XXIO cónego Dias recomendara muito a Amaro que ao menos nas primeiras semanas, para evitar as suspeitas da mana e da criada, não fosse à Ricoça. E a vida de Amaro tornou-se então mais triste, mais vazia que outrora, quando pela primeira vez deixando a casa da S. Joaneira viera para a Rua das Sousas. Todos os seus conhecidos estavam fora de Leiria: D. Maria da Assunção na Vieira; as Gansosinhos ao pé de Alcobaça com a tia, a famosa tia que havia dez anos estava para morrer e para lhes deixar uma grande herdade. Depois do serviço da Sé, as horas, todo o longo dia, arrastavam-se pesadas como chumbo. Não estaria mais separado de toda a comunicação humana, se como Santo Antônio vivesse nos areais do deserto líbico. Só o coadjutor que, coisa singular, nunca lhe aparecia nos tempos felizes, voltara agora, como o companheiro fatídico das horas tristes, a visitá-lo uma, duas vezes por semana, ao fim do jantar, mais magro, mais chupado, mais soturno, com o seu eterno guarda-chuva na mão. Amaro odiava-o; às vezes, para o impor, fingia-se todo ocupado numa leitura; ou precipitando-se para a mesa, mal lhe sentia nos degraus as passadas lentas:
- Amigo coadjutor, desculpe, que estou aqui a rabiscar uma coisa.

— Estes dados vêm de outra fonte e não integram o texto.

-- ==== Sys2Proof/Machine/Prefix.lean ====
section
/-! DEFINITION. The prefix engine (R247 to R252): block hashes, the prefix table and its commands. -/
namespace Sys2Proof.Machine

/-! ### The command (R249) -/

def pcOp (c : BitVec 512) : Nat := bits c 511 504
def pcLease (c : BitVec 512) : Bool := bit c 503
def pcObj (c : BitVec 512) : Nat := bits c 495 480
def pcFirst (c : BitVec 512) : Nat := bits c 479 466
def pcBlocks (c : BitVec 512) : Nat := bits c 465 452 + 1
def pcPrev (c : BitVec 512) : Nat := bits c 451 388
def pcRobj (c : BitVec 512) : Nat := bits c 387 372
def pcRofs (c : BitVec 512) : Nat := bits c 371 328
def pcCtx (c : BitVec 512) : Nat := bits c 63 0

/-- The OP or another field is reserved (R249). -/
def pcBad (c : BitVec 512) : Bool :=
  pcOp c == 0 || decide (5 < pcOp c) || bits c 502 496 != 0 || bits c 327 64 != 0 || pcRofs c % 32 != 0

/-- A completion in the form of R194, with the command's own OP, to the keepers (R249). -/
def pcComplete (s : State) (p : Nat) (c : BitVec 512) (status count : Nat) : State :=
  let w := BitVec.ofNat 128 (pcCtx c * 2 ^ 64 + status * 2 ^ 56 + pcOp c * 2 ^ 48 + pcObj c * 2 ^ 32 + count % 2 ^ 32)
  s.updPart p (fun x => { x with pfxDone := x.pfxDone ++ [w] })

/-! ### The table (R248) -/

/-- The prefix table of a partition, where it is as R248 requires. -/
def prefixTable (s : State) (p : Nat) : Option Nat :=
  let o := od s 0x1A20 0x01 p
  match s.obj p o with
  | some x => if o ≠ 0xFFFF ∧ x.nplots = 16 ∧ x.home = 1 ∧ x.pin ∧ x.expiring = false then some o else none
  | none => none

/-- An entry's fields. -/
def pfHash (e : Nat) : Nat := nbits e 255 192
def pfObj (e : Nat) : Nat := nbits e 191 176
def pfBlock (e : Nat) : Nat := nbits e 175 162
def pfValid (e : Nat) : Bool := e.testBit 161

/-- An entry of the table, by its number. -/
def prefixEntry (s : State) (p t i : Nat) : Nat := leNat (objRead s p t (32 * i) 32)

/-- An entry written. -/
def setPrefixEntry (s : State) (p t i e : Nat) : State := objWrite s p t (32 * i) (leBytes 32 e)

/-- The entries of the set of a hash. -/
def prefixSet (h : Nat) : List Nat := range (8 * (h % 2 ^ 17)) 8

/-- The entry that holds a hash. -/
def prefixFind (s : State) (p t h : Nat) : Option Nat :=
  (prefixSet h).find? (fun i => let e := prefixEntry s p t i; pfValid e && pfHash e == h)

/-! ### Hashes (R247) -/

/-- The tokens of a block of a conversation object, as bytes (R246). -/
def blockTokens (s : State) (p o b : Nat) : List Byte := objRead s p o (256 * b) 256

/-- The hash of a block after the hash, or namespace, `prev`, as a number. -/
def blockHash (prev : Nat) (tokens : List Byte) : Nat := leNat ((Crypto.sha256 (leBytes 8 prev ++ tokens)).take 8)

/-- The hashes of `n` blocks from block `b` on. -/
def blockHashes (s : State) (p o : Nat) : Nat → Nat → Nat → List Nat
  | 0, _, _ => []
  | n + 1, b, prev =>
    let h := blockHash prev (blockTokens s p o b)
    h :: blockHashes s p o n (b + 1) h

/-! ### LOOKUP (R250, R251) -/

/-- What a lookup has found so far: the entries matched, the objects it leases, and its stop reason. -/
structure Found where
  state   : State
  entries : List Nat
  leased  : List Nat
  stop    : Nat

/-- Bytes of an object lie in a plot whose current copy is the polder. -/
def inPolder (s : State) (p o ofs n : Nat) : Bool :=
  match s.obj p o with
  | some x => (chunksOf (objAddr x ofs) n).any (fun c => match s.plot p c.1 with | some y => y.cur == 2 | none => false)
  | none => false

/-- One lease more or less on an object (R251). -/
def addLease (s : State) (p o : Nat) : State :=
  match s.obj p o with
  | some x => s.setObj p o { x with leases := x.leases + 1 }
  | none => s
def dropLease (s : State) (p o : Nat) : State :=
  match s.obj p o with
  | some x => s.setObj p o { x with leases := x.leases - 1 }
  | none => s

/-- The lease that a match of object `m` takes for a lookup of object `o`: none needed, taken, or beyond the limit. -/
def matchLease (f : Found) (p o m : Nat) (lease : Bool) : Option Found :=
  if !lease || m == o || f.leased.contains m then some f
  else if 65535 ≤ (match f.state.obj p m with | some x => x.leases | none => 0) then none
  else some { f with state := addLease f.state p m, leased := f.leased ++ [m] }

/-- Successive blocks of an object matched in the table. -/
def lookupBlocks (p t o : Nat) (lease : Bool) : Nat → Nat → Nat → Found → Found
  | 0, _, _, f => f
  | n + 1, b, prev, f =>
    let tokens := blockTokens f.state p o b
    let h := blockHash prev tokens
    match prefixFind f.state p t h with
    | none => f
    | some i =>
      let e := prefixEntry f.state p t i
      if inPolder f.state p (pfObj e) (256 * pfBlock e) 256 then { f with stop := 2 }
      else if blockTokens f.state p (pfObj e) (pfBlock e) ≠ tokens then
        { f with state := odCount f.state 0x1A20 0x03 p 32, stop := 1 }
      else match matchLease f p o (pfObj e) lease with
        | none => { f with stop := 3 }
        | some f => lookupBlocks p t o lease n (b + 1) h { f with entries := f.entries ++ [e] }

/-- A lookup and the blocks it matched, counted (R250, R262). -/
def prefixLookup (s : State) (p t o first n prev : Nat) (lease : Bool) : Found :=
  let f := lookupBlocks p t o lease n first prev { state := s, entries := [], leased := [], stop := 0 }
  { f with state := odSet f.state 0x1A20 0x02 p (satAdd 64 (od f.state 0x1A20 0x02 p) f.entries.length) }

/-! ### INSERT and INVAL (R250) -/

/-- Blocks entered from block `b` on: the state, the blocks inserted, and the SV code of a stop. -/
def insertBlocks (p t o : Nat) : Nat → Nat → Nat → Nat → State → State × Nat × Nat
  | 0, _, _, done, s => (s, done, 0)
  | n + 1, b, prev, done, s =>
    let tokens := blockTokens s p o b
    let h := blockHash prev tokens
    match prefixFind s p t h with
    | some i =>
      let e := prefixEntry s p t i
      if blockTokens s p (pfObj e) (pfBlock e) = tokens then insertBlocks p t o n (b + 1) h (done + 1) s else (s, done, 0x04)
    | none =>
      match (prefixSet h).find? (fun i => !pfValid (prefixEntry s p t i)) with
      | none => (s, done, 0x03)
      | some i =>
        insertBlocks p t o n (b + 1) h (done + 1)
          (setPrefixEntry s p t i (h * 2 ^ 192 + o * 2 ^ 176 + b % 2 ^ 14 * 2 ^ 162 + 2 ^ 161))

/-- An insertion, a stop counted (R262). -/
def prefixInsert (s : State) (p t o first n prev : Nat) : State × Nat × Nat :=
  let r := insertBlocks p t o n first prev 0 s
  if r.2.2 = 0 then r else (odCount r.1 0x1A20 0x04 p 32, r.2)

/-- Every entry that names an object cleared: the state and the entries cleared. -/
def prefixInval (s : State) (p o : Nat) : State × Nat :=
  match prefixTable s p with
  | none => (s, 0)
  | some t =>
    (List.range (2 ^ 20)).foldl (fun (a : State × Nat) i =>
      let e := prefixEntry a.1 p t i
      if pfValid e && pfObj e == o then (setPrefixEntry a.1 p t i 0, a.2 + 1) else a) (s, 0)

/-! ### The commands (R250) -/

/-- The object is live and expiring (R198). -/
def objExpiring (s : State) (p o : Nat) : Bool := match s.obj p o with | some x => x.expiring | none => false

/-- A prefix command names an expiring object: OBJ, or the ROBJ that receives the results of a HASH or LOOKUP (R249, R255). -/
def namesExpiring (s : State) (p : Nat) (c : BitVec 512) : Bool :=
  objExpiring s p (pcObj c) || ((pcOp c == 1 || pcOp c == 2) && objExpiring s p (pcRobj c))

/-- A prefix command: malformed (SV-0x0D), without a prefix table (SV-0x05), naming an expiring object (SV-0x07, which a RELEASE
survives; log 33), or carried out. A word that spells another command is none of this one's. -/
def prefixCommand (op p : Nat) (c : BitVec 512) (run : State → Nat → State × Nat × Nat) (s : State) : State :=
  let expiring := namesExpiring s p c
  if pcBad c then pcComplete s p c 0x0D 0
  else if pcOp c ≠ op then s
  else match prefixTable s p with
    | none => pcComplete s p c 0x05 0
    | some t =>
      if expiring && op != 5 then pcComplete s p c 0x07 0
      else
        let r := run s t
        pcComplete r.1 p c (if expiring then 0x07 else r.2.1) r.2.2

/-- PREFIX_HASH. -/
def execPrefixHash (p : Nat) (c : BitVec 512) (s : State) : Host.Outcome State Fault Refusal :=
  onPart p s (onDerived <| prefixCommand 1 p c (fun s _ =>
    let hs := blockHashes s p (pcObj c) (pcBlocks c) (pcFirst c) (pcPrev c)
    (objWrite s p (pcRobj c) (pcRofs c) (hs.flatMap (leBytes 8)), 0, pcBlocks c)))

/-- PREFIX_LOOKUP. -/
def execPrefixLookup (p : Nat) (c : BitVec 512) (s : State) : Host.Outcome State Fault Refusal :=
  onPart p s (onDerived <| prefixCommand 2 p c (fun s t =>
    let f := prefixLookup s p t (pcObj c) (pcFirst c) (pcBlocks c) (pcPrev c) (pcLease c)
    (objWrite f.state p (pcRobj c) (pcRofs c) (f.entries.flatMap (leBytes 32)), 0, f.stop * 2 ^ 30 + f.entries.length)))

/-- PREFIX_INSERT. -/
def execPrefixInsert (p : Nat) (c : BitVec 512) (s : State) : Host.Outcome State Fault Refusal :=
  onPart p s (onDerived <| prefixCommand 3 p c (fun s t =>
    let r := prefixInsert s p t (pcObj c) (pcFirst c) (pcBlocks c) (pcPrev c)
    (r.1, r.2.2, r.2.1)))

/-- PREFIX_INVAL. -/
def execPrefixInval (p : Nat) (c : BitVec 512) (s : State) : Host.Outcome State Fault Refusal :=
  onPart p s (onDerived <| prefixCommand 4 p c (fun s _ => let r := prefixInval s p (pcObj c); (r.1, 0, r.2)))

/-- PREFIX_RELEASE (R251). -/
def execPrefixRelease (p : Nat) (c : BitVec 512) (s : State) : Host.Outcome State Fault Refusal :=
  onPart p s (onDerived <| prefixCommand 5 p c (fun s _ => (dropLease s p (pcObj c), 0, 1)))

end Sys2Proof.Machine
end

Mas o homem instalava-se, com o odioso guarda-chuva entre os joelhos:
- Não se prenda, senhor pároco, não se prenda.
E Amaro, torturado por aquela figura lúgubre que não se mexia na cadeira, atirava a pena, furioso, agarrava o chapéu:
- Não estou hoje para a coisa, vou espairecer.
E à primeira esquina descartava-se bruscamente do coadjutor.
Ás vezes, farto da solidão, ia visitar o Silvério.